With the understanding that the problem is likely between the keyboard and chair, this has me stumped and any help is appreciated.

jrey

@py

3.2.0_7 according to what was changed in the package. _7 changes one line of code.
There have been no other code changes checked in since _6

That one line has no impact directly on anything you are mentioning there. Unless you installed/reinstalled with the keep settings turned off I believe.

I've had no issues with the _7 update. Still blocking as expected.
just had to force reload the DNSBL

I'm on 23.09 Netgate device in production,
and 2.7.1 on a test machine,
applicable patch applied in both cases.

both work.

do you have any "not normal" or error messages in pfblockerng.log, error.log or dnsbl_parsed_error.log

py

@jrey Thanks for the reply and the insight. I spent some time on this and I seem to have it isolated.

This firewall is an "always on" OpenVPN client to an OpenVPN service. I recently enabled the new DCO option in OpenVPN to test. With no other changes, enabling DCO breaks DNSBL, and disabling DCO allows DNSBL to function normally. This seems to be reliably reproducible in my setup.

If this is still the case in a day or 3, I'll post my observation in the appropriate forum section.

Thanks Again,

Gertjan

@py said in Update to 3.2.0_7 breaks DNSBL:

the DNS resolver log is showing a lot of THROWAWAY responses from Netgate domains whenever I go to the System Packages tabs and it's now taking much longer for those to resolve if at all.

What log file are you looking at ?

I never saw anything logged on this page :

@py said in Update to 3.2.0_7 breaks DNSBL:

I recently enabled the new DCO option in OpenVPN to test

Just did the same thing.
Never used DCO before. I activated it.
I did not regenerate a new VPN export file.
Tested with my phone the VPN server access : it worked just fine.

pfBlockerng keeps on humming on.
I forced reloaded it. All is still well.

py

@Gertjan said in Update to 3.2.0_7 breaks DNSBL:

What log file are you looking at ?

That should say "DNS Resolver" and not "System Packages." Not sure how I managed that.

I tried DCO again this morning and it did stop DNSBL from blocking on my setup. I thought it may have something to do with the VPN routing so I tried changing some of those settings but nothing changed regarding DNSBL. DNSBL started blocking again only after I disabled DCO.
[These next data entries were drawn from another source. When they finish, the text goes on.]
-- ==== Sys2Proof/Certificates/Slice0/Obligations.lean ====
section
/-! DEFINITION. Certificates/Slice0/Obligations.lean: what is claimed of the block. A command's statement says that it completes from every
state that meets its hypotheses, and what its next state then holds. -/

open Sys2Proof Sys2Proof.Machine

/-! ### The queue -/

/-- STEP RUNS THE FRONT. The command at the front of the queue is executed on the device with the rest of the queue. (The queue is the
model's, log entry 1.) -/
def Obligations.StepRunsTheCommandAtTheFront : Prop :=
  ∀ (c : Instr) (d : Dev) (q : List Instr), step ⟨d, c :: q⟩ = exec c ⟨d, q⟩

/-- NO STOP. However many commands wait, and whatever the device is in, as many steps as there are commands end in a next state with an
empty queue: no command faults or is refused, and none puts a command into the queue. -/
def Obligations.EveryQueueOfCommandsIsWorkedOff : Prop :=
  ∀ s : State, ∃ t : State, Sys2Proof.core.run s.pending.length s = .next t ∧ t.pending = []

/-- THE EMPTY QUEUE TICKS (R371, R374; log entry 2). With no command waiting, in every mode but RESET, FILL and SLEEP, one tick of
625 MHz passes: within a group of five the tick goes on and nothing else changes; the fifth tick ends the group, and device memory, the
mode and the sequencer stay. In RESET and in SLEEP nothing changes. -/
def Obligations.AnEmptyQueueLetsTimePass : Prop :=
  ∀ d : Dev,
    ((d.mode = Mode.reset ∨ d.mode = Mode.sleep) → step ⟨d, []⟩ = .next ⟨d, []⟩) ∧
    (d.mode ≠ Mode.reset → d.mode ≠ Mode.sleep → d.mode ≠ Mode.fill → d.tim.tick < 4 →
      ∃ e : Dev, step ⟨d, []⟩ = .next ⟨e, []⟩ ∧ e.tim = { d.tim with tick := d.tim.tick + 1 } ∧ { e with tim := d.tim } = d) ∧
    (d.mode ≠ Mode.reset → d.mode ≠ Mode.sleep → d.mode ≠ Mode.fill → 4 ≤ d.tim.tick →
      ∃ e : Dev, step ⟨d, []⟩ = .next ⟨e, []⟩ ∧ e.tim.tick = 0 ∧ e.mem = d.mem ∧ e.mode = d.mode ∧ e.seq = d.seq)

/-- RESET (R36). State.reset is in mode RESET, with no command waiting, every register at its reset value and its tables in canonical
form. The reset values that no rule gives are the model's (log entries 3 and 4). -/
def Obligations.ResetIsInModeResetWithEveryRegisterAtRest : Prop :=
  State.reset.pending = [] ∧ State.reset.dev.mode = Mode.reset ∧ (∀ a, State.reset.dev.reg a = regReset a) ∧
    State.reset.dev.canonical = true ∧ State.reset.dev.fld Reg.GLB_SLACK_MIN.min_slack = 0xFFFF ∧
    (∀ a, State.reset.dev.mem.readByte a = 0#8)

/-! ### Command words -/

/-- DECODE OF ENCODE (Tables 5-3 to 5-6). For every well-formed command of a context, the words that the spec's tables give it are read back
as that command with the same operands. ENCODE OF DECODE. Every first word, with a second word that is 0 where the command has none, is the words of the command read
from it. -/
def Obligations.CommandWordsAndTheirCommandsAgree : Prop :=
  (∀ (i : Instr) (k : Nat) (w0 w1 : BitVec 64), i.wf = true → i.words = some (k, w0, w1) → commandOf k w0 w1 = i) ∧
  (∀ (k : Nat) (w0 w1 : BitVec 64), k < 8 →
      (∃ v1 : BitVec 64, (commandOf k w0 w1).words = some (k, w0, v1) ∧ (v1 = w1 ∨ v1 = 0)) ∧ (commandOf k w0 w1).wf = true)

/-- SOME WORDS. A few words written out from Table 5-3 and Table 5-4 are the commands they stand for. -/
def Obligations.WordsOfTheOpcodeTableAreTheirCommands : Prop :=
  commandOf 3 0x0000000000000000 0 = .nop 3 0 ∧
  commandOf 0 0x0100000000000007 0 = .jobBegin 0 7 ∧
  commandOf 0 0x0380000000000100 0 = .pageBegin 0 0x80000000000100 ∧
  commandOf 2 0x2040010000001000 0 = .moveAbs 2 0x010000001000 ∧
  commandOf 1 0x2110000500000009 0 = .waitSync 1 0x0000500000009 ∧
  commandOf 0 0x90C0000000000005 0x0000400000010000 = .tileDef 0 0xC0000000000005 0x0000400000010000 ∧
  commandOf 4 0x7700000000000000 0 = .badOpcode 4 0x7700000000000000

/-! ### Host register access -/

/-- REGISTER WRITE (R8, R10, R5). A host write of an assigned register that is no half of a pair and has no operation of its own gives each RW
bit the bit written and leaves every other bit of it, every other register and everything else alone. A write of an offset that no block
assigns changes nothing. A SHADOW that runs as one with its partner discards a write of a register that the ACTIVE relays (R339). -/
def Obligations.RegisterWriteChangesOnlyItsWritableBits : Prop :=
  ∀ (d : Dev) (a : Nat) (v : Word), d.responds a = true → a % 4 = 0 → inFlashBuf a = false → d.ownWrite a = false →
    (∀ r, regRow a = some r → r.half = 0 → d.aloneFor a = true →
      Completes (.registerWrite a v) d fun e => d.OnlyRegs [a] e ∧
        ∀ i, i < 32 → (e.reg a).getLsbD i = if r.rw.testBit i then v.getLsbD i else (d.reg a).getLsbD i) ∧
    (regRow a = none → d.aloneFor a = true → Completes (.registerWrite a v) d fun e => e = d) ∧
    (relayed a = true → d.shadowServes = true → Completes (.registerWrite a v) d fun e => e = d)

/-- PAIRS (R9). A write of the _LO half of a writable pair goes to its staging register and changes no register; a write of the _HI half
commits it with what is staged, both at once; a read of the _LO half answers the live lower half and puts the live upper half into the
pair's latch, and changes no register; a read of the _HI half is of that latch; RESET empties latches and staging. READ-CLEAR AND WRITE-1-TO-CLEAR (R10). A read of a register with read-clear bits answers its value, and those bits then read as after
reset; a write clears exactly the write-1-to-clear bits that it writes as 1. No other register changes. A request of BAR0 that is not one
aligned DWORD changes no register below FLT, is answered with Unsupported Request if it is a read, and puts EV_HDMA_HOST_ERR with arg0 1 into
its source's queue while that has room (R70, R315); a write with a bad ECRC changes no register and no memory. -/
def Obligations.PairsClearFieldsAndBadRequestsFollowTheirRules : Prop :=
  (∀ (d : Dev) (a : Nat) (v : Word) (r : RegRow), d.responds a = true → a % 4 = 0 → regRow a = some r →
      (r.half = 1 → r.rw ≠ 0 → d.crcLocked a = false → d.aloneFor a = true →
        Completes (.loWriteStage a v) d fun e => { e with staging := d.staging } = d ∧
          ∃ w, Tab.find e.staging a = some w ∧ ∀ i, i < 32 → w.getLsbD i = if r.rw.testBit i then v.getLsbD i else (d.reg a).getLsbD i) ∧
      (r.half = 2 → r.rw ≠ 0 → 4 ≤ a → d.crcLocked a = false → d.aloneFor a = true →
        Completes (.hiWriteCommit a v) d fun e =>
          e.reg (a - 4) = (Tab.find d.staging (a - 4)).getD (d.reg (a - 4)) ∧
          (∀ i, i < 32 → (e.reg a).getLsbD i = if r.rw.testBit i then v.getLsbD i else (d.reg a).getLsbD i) ∧
          Tab.find e.staging (a - 4) = none ∧ d.RegsKept [a - 4, a] e ∧ { e with regs := d.regs, staging := d.staging } = d) ∧
      (r.half = 1 → Completes (.loReadLatch a) d fun e => e.readReg (a + 4) = d.liveReg (a + 4)) ∧
      (r.half = 2 → d.readReg a = (Tab.find d.latches (a - 4)).getD (regReset a)) ∧
      (Completes .powerOn d (fun e => e.latches = [] ∧ e.staging = []) ∧ Completes .sysRstAssert d fun e => e.latches = [] ∧ e.staging = []) ∧
      (r.half = 1 → Completes (.loReadLatch a) d fun e =>
        e.hdma.out = d.hdma.out ++ [.completion (leBytes 4 (d.readReg a).toNat)] ∧ d.RegsKept [] e ∧ e.mem = d.mem)) ∧
  (∀ (d : Dev) (a : Nat) (v : Word),
      (∀ r, regRow a = some r → d.responds a = true → r.rc ≠ 0 →
        Completes (.rcRead a) d fun e => e.hdma.out = d.hdma.out ++ [.completion (leBytes 4 (d.reg a).toNat)] ∧ d.RegsKept [a] e ∧
          ∀ i, i < 32 → (e.reg a).getLsbD i = if r.rc.testBit i then (regReset a).getLsbD i else (d.reg a).getLsbD i) ∧
      (∀ r, regRow a = some r → d.responds a = true → r.w1c ≠ 0 →
        Completes (.w1cWrite a v) d fun e => d.OnlyRegs [a] e ∧
          ∀ i, i < 32 → (e.reg a).getLsbD i = ((d.reg a).getLsbD i && !(r.w1c.testBit i && v.getLsbD i))) ∧
      (d.bar0 = true → Completes (.bar0BadRequest .ecrc a) d fun e =>
        e.hdma.out = d.hdma.out ++ (if d.badEcrc then [.aerError] else []) ∧ e.regs = d.regs ∧ e.mem = d.mem) ∧
      (∀ write : Bool, d.bar0 = true → (Tab.get d.flt.queues EvQueue.empty 0x18).waiting.length < evQueueRoom →
        Completes (.bar0BadRequest (if write then .write else .read) a) d fun e =>
          e.hdma.out = d.hdma.out ++ [if write then .aerUnsupported else .unsupportedRequest] ∧ (∀ b, b < 0xF00000 → e.reg b = d.reg b) ∧
          (Tab.get e.flt.queues EvQueue.empty 0x18).waiting =
            (Tab.get d.flt.queues EvQueue.empty 0x18).waiting ++ [⟨d.tb2ns, 0x18, Sev.warn, 0x0302, 1, a, none, false, false, false⟩]))
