/-! ### modCmp -/

@[simp] theorem Dev.modCmp_regs (f : Cmp → Cmp) (d : Dev) : (d.modCmp f).regs = d.regs := (rfl)
@[simp] theorem Dev.modCmp_latches (f : Cmp → Cmp) (d : Dev) : (d.modCmp f).latches = d.latches := (rfl)
@[simp] theorem Dev.modCmp_staging (f : Cmp → Cmp) (d : Dev) : (d.modCmp f).staging = d.staging := (rfl)
@[simp] theorem Dev.modCmp_mem (f : Cmp → Cmp) (d : Dev) : (d.modCmp f).mem = d.mem := (rfl)
@[simp] theorem Dev.modCmp_freeCtr (f : Cmp → Cmp) (d : Dev) : (d.modCmp f).freeCtr = d.freeCtr := (rfl)
@[simp] theorem Dev.modCmp_flt (f : Cmp → Cmp) (d : Dev) : (d.modCmp f).flt = d.flt := (rfl)
@[simp] theorem Dev.modCmp_mig (f : Cmp → Cmp) (d : Dev) : (d.modCmp f).mig = d.mig := (rfl)
@[simp] theorem Dev.modCmp_memc (f : Cmp → Cmp) (d : Dev) : (d.modCmp f).memc = d.memc := (rfl)
@[simp] theorem Dev.modCmp_hdma (f : Cmp → Cmp) (d : Dev) : (d.modCmp f).hdma = d.hdma := (rfl)
@[simp] theorem Dev.modCmp_cfg (f : Cmp → Cmp) (d : Dev) : (d.modCmp f).cfg = d.cfg := (rfl)
@[simp] theorem Dev.modCmp_glb (f : Cmp → Cmp) (d : Dev) : (d.modCmp f).glb = d.glb := (rfl)
@[simp] theorem Dev.modCmp_seq (f : Cmp → Cmp) (d : Dev) : (d.modCmp f).seq = d.seq := (rfl)
@[simp] theorem Dev.modCmp_run (f : Cmp → Cmp) (d : Dev) : (d.modCmp f).run = d.run := (rfl)
@[simp] theorem Dev.modCmp_cmp (f : Cmp → Cmp) (d : Dev) : (d.modCmp f).cmp = f d.cmp := (rfl)
@[simp] theorem Dev.modCmp_dcr (f : Cmp → Cmp) (d : Dev) : (d.modCmp f).dcr = d.dcr := (rfl)
@[simp] theorem Dev.modCmp_asm (f : Cmp → Cmp) (d : Dev) : (d.modCmp f).asm = d.asm := (rfl)
@[simp] theorem Dev.modCmp_nrg (f : Cmp → Cmp) (d : Dev) : (d.modCmp f).nrg = d.nrg := (rfl)
@[simp] theorem Dev.modCmp_pac (f : Cmp → Cmp) (d : Dev) : (d.modCmp f).pac = d.pac := (rfl)
@[simp] theorem Dev.modCmp_hlk (f : Cmp → Cmp) (d : Dev) : (d.modCmp f).hlk = d.hlk := (rfl)
@[simp] theorem Dev.modCmp_tim (f : Cmp → Cmp) (d : Dev) : (d.modCmp f).tim = d.tim := (rfl)
@[simp] theorem Dev.modCmp_mot (f : Cmp → Cmp) (d : Dev) : (d.modCmp f).mot = d.mot := (rfl)
@[simp] theorem Dev.modCmp_pmu (f : Cmp → Cmp) (d : Dev) : (d.modCmp f).pmu = d.pmu := (rfl)
@[simp] theorem Dev.modCmp_msr (f : Cmp → Cmp) (d : Dev) : (d.modCmp f).msr = d.msr := (rfl)
@[simp] theorem Dev.modCmp_duo (f : Cmp → Cmp) (d : Dev) : (d.modCmp f).duo = d.duo := (rfl)
@[simp] theorem Dev.modCmp_crc (f : Cmp → Cmp) (d : Dev) : (d.modCmp f).crc = d.crc := (rfl)
@[simp] theorem Dev.modCmp_fan (f : Cmp → Cmp) (d : Dev) : (d.modCmp f).fan = d.fan := (rfl)

/-! ### modDcr -/

@[simp] theorem Dev.modDcr_regs (f : Dcr → Dcr) (d : Dev) : (d.modDcr f).regs = d.regs := (rfl)
@[simp] theorem Dev.modDcr_latches (f : Dcr → Dcr) (d : Dev) : (d.modDcr f).latches = d.latches := (rfl)
@[simp] theorem Dev.modDcr_staging (f : Dcr → Dcr) (d : Dev) : (d.modDcr f).staging = d.staging := (rfl)
@[simp] theorem Dev.modDcr_mem (f : Dcr → Dcr) (d : Dev) : (d.modDcr f).mem = d.mem := (rfl)
@[simp] theorem Dev.modDcr_freeCtr (f : Dcr → Dcr) (d : Dev) : (d.modDcr f).freeCtr = d.freeCtr := (rfl)
@[simp] theorem Dev.modDcr_flt (f : Dcr → Dcr) (d : Dev) : (d.modDcr f).flt = d.flt := (rfl)
@[simp] theorem Dev.modDcr_mig (f : Dcr → Dcr) (d : Dev) : (d.modDcr f).mig = d.mig := (rfl)
@[simp] theorem Dev.modDcr_memc (f : Dcr → Dcr) (d : Dev) : (d.modDcr f).memc = d.memc := (rfl)
@[simp] theorem Dev.modDcr_hdma (f : Dcr → Dcr) (d : Dev) : (d.modDcr f).hdma = d.hdma := (rfl)
@[simp] theorem Dev.modDcr_cfg (f : Dcr → Dcr) (d : Dev) : (d.modDcr f).cfg = d.cfg := (rfl)
@[simp] theorem Dev.modDcr_glb (f : Dcr → Dcr) (d : Dev) : (d.modDcr f).glb = d.glb := (rfl)
@[simp] theorem Dev.modDcr_seq (f : Dcr → Dcr) (d : Dev) : (d.modDcr f).seq = d.seq := (rfl)
@[simp] theorem Dev.modDcr_run (f : Dcr → Dcr) (d : Dev) : (d.modDcr f).run = d.run := (rfl)
@[simp] theorem Dev.modDcr_cmp (f : Dcr → Dcr) (d : Dev) : (d.modDcr f).cmp = d.cmp := (rfl)
@[simp] theorem Dev.modDcr_dcr (f : Dcr → Dcr) (d : Dev) : (d.modDcr f).dcr = f d.dcr := (rfl)
@[simp] theorem Dev.modDcr_asm (f : Dcr → Dcr) (d : Dev) : (d.modDcr f).asm = d.asm := (rfl)
@[simp] theorem Dev.modDcr_nrg (f : Dcr → Dcr) (d : Dev) : (d.modDcr f).nrg = d.nrg := (rfl)
@[simp] theorem Dev.modDcr_pac (f : Dcr → Dcr) (d : Dev) : (d.modDcr f).pac = d.pac := (rfl)
@[simp] theorem Dev.modDcr_hlk (f : Dcr → Dcr) (d : Dev) : (d.modDcr f).hlk = d.hlk := (rfl)
@[simp] theorem Dev.modDcr_tim (f : Dcr → Dcr) (d : Dev) : (d.modDcr f).tim = d.tim := (rfl)
@[simp] theorem Dev.modDcr_mot (f : Dcr → Dcr) (d : Dev) : (d.modDcr f).mot = d.mot := (rfl)
@[simp] theorem Dev.modDcr_pmu (f : Dcr → Dcr) (d : Dev) : (d.modDcr f).pmu = d.pmu := (rfl)
@[simp] theorem Dev.modDcr_msr (f : Dcr → Dcr) (d : Dev) : (d.modDcr f).msr = d.msr := (rfl)
@[simp] theorem Dev.modDcr_duo (f : Dcr → Dcr) (d : Dev) : (d.modDcr f).duo = d.duo := (rfl)
@[simp] theorem Dev.modDcr_crc (f : Dcr → Dcr) (d : Dev) : (d.modDcr f).crc = d.crc := (rfl)
@[simp] theorem Dev.modDcr_fan (f : Dcr → Dcr) (d : Dev) : (d.modDcr f).fan = d.fan := (rfl)
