@[simp] theorem Dev.useFree_reg (n a : Nat) (d : Dev) : (d.useFree n).reg a = d.reg a := rfl
@[simp] theorem Dev.toHost_reg (o : HostOut) (a : Nat) (d : Dev) : (d.toHost o).reg a = d.reg a := rfl

theorem Dev.reg_congr {d e : Dev} (h : e.regs = d.regs) (a : Nat) : e.reg a = d.reg a := by unfold Dev.reg; rw [h]

@[simp] theorem Dev.pairSend_reg (m : PairMsg) (a : Nat) (d : Dev) : (d.pairSend m).reg a = d.reg a := Dev.reg_congr (by simp) a

theorem Dev.countEvent_reg {a : Nat} (e : EvRec) (d : Dev) (h : a < 0xF00000) : (d.countEvent e).reg a = d.reg a := by
  unfold Dev.countEvent Dev.addFld Dev.setFld
  rw [Dev.when_eq]
  split
  · rw [Dev.reg_setReg_other _ _ (by show a ≠ 0xF00014; omega), Dev.reg_setReg_other _ _ (by show a ≠ 0xF00014; omega),
      Dev.reg_setReg_other _ _ (by show a ≠ 0xF00014; omega), Dev.reg_setReg_other _ _ (by show a ≠ 0xF00020 + 0x4 * e.sev; omega)]
  · rw [Dev.reg_setReg_other _ _ (by show a ≠ 0xF00020 + 0x4 * e.sev; omega)]

/-- An event raised changes no register below the FLT block. -/
theorem Dev.raiseRec_reg {a : Nat} (e : EvRec) (d : Dev) (h : a < 0xF00000) : (d.raiseRec e).reg a = d.reg a := by
  unfold Dev.raiseRec
  dsimp only
  split
  · rw [Dev.reg_congr (d := d.count 0xF4 1) (by simp) a, Dev.count_reg _ _ _ (by omega)]
  · rw [Dev.countEvent_reg _ _ h]
    unfold Dev.addFld Dev.setFld
    rw [Dev.reg_setReg_other _ _ (by show a ≠ 0xF00040; omega)]
    exact (Dev.reg_congr (d := d.count 0xF4 1) (by simp) a).trans (Dev.count_reg _ _ _ (by omega))

theorem Dev.raiseTo_reg {a : Nat} (ring : Option Nat) (code sev src arg0 arg1 : Nat) (d : Dev) (h : a < 0xF00000) :
    (d.raiseTo ring code sev src arg0 arg1).reg a = d.reg a := Dev.raiseRec_reg _ d h

theorem Dev.raise_reg {a : Nat} (code sev arg0 arg1 : Nat) (d : Dev) (h : a < 0xF00000) :
    (d.raise code sev arg0 arg1).reg a = d.reg a := Dev.raiseRec_reg _ d h

end Sys2Proof.Machine
end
After DNSBL was working again, I did note that DNSBL blocks were logged in the "dnsbl.log" file, but did not show in the GUI "Reports" -> "Alerts" for some time, maybe about 20-30 minutes. The blocked domains during this time that didn't show up in the GUI remain missing from the GUI.

I don't see anything obviously wrong or "not normal" or error messages in pfblockerng.log, error.log or dnsbl_parsed_error.log. I'll post them if you think it may help.

jrey

@py said in Update to 3.2.0_7 breaks DNSBL:

I did note that DNSBL blocks were logged in the "dnsbl.log" file, but did not show in the GUI "Reports" -> "Alerts" for some time, maybe about 20-30 minutes.

Did you restart anything else in the 20-30 minute window?

this is unrelated to _7 specifically. Tracking down another issue, that people are associated to _7 because that is the last package update that has been applied, but i looks like it has more to do with something related to the system.

can you execute the following two commands and post the results please

ls -l /usr/bin/tai*

and

ps alx | grep tail

py

@jrey said in Update to 3.2.0_7 breaks DNSBL:

Did you restart anything else in the 20-30 minute window?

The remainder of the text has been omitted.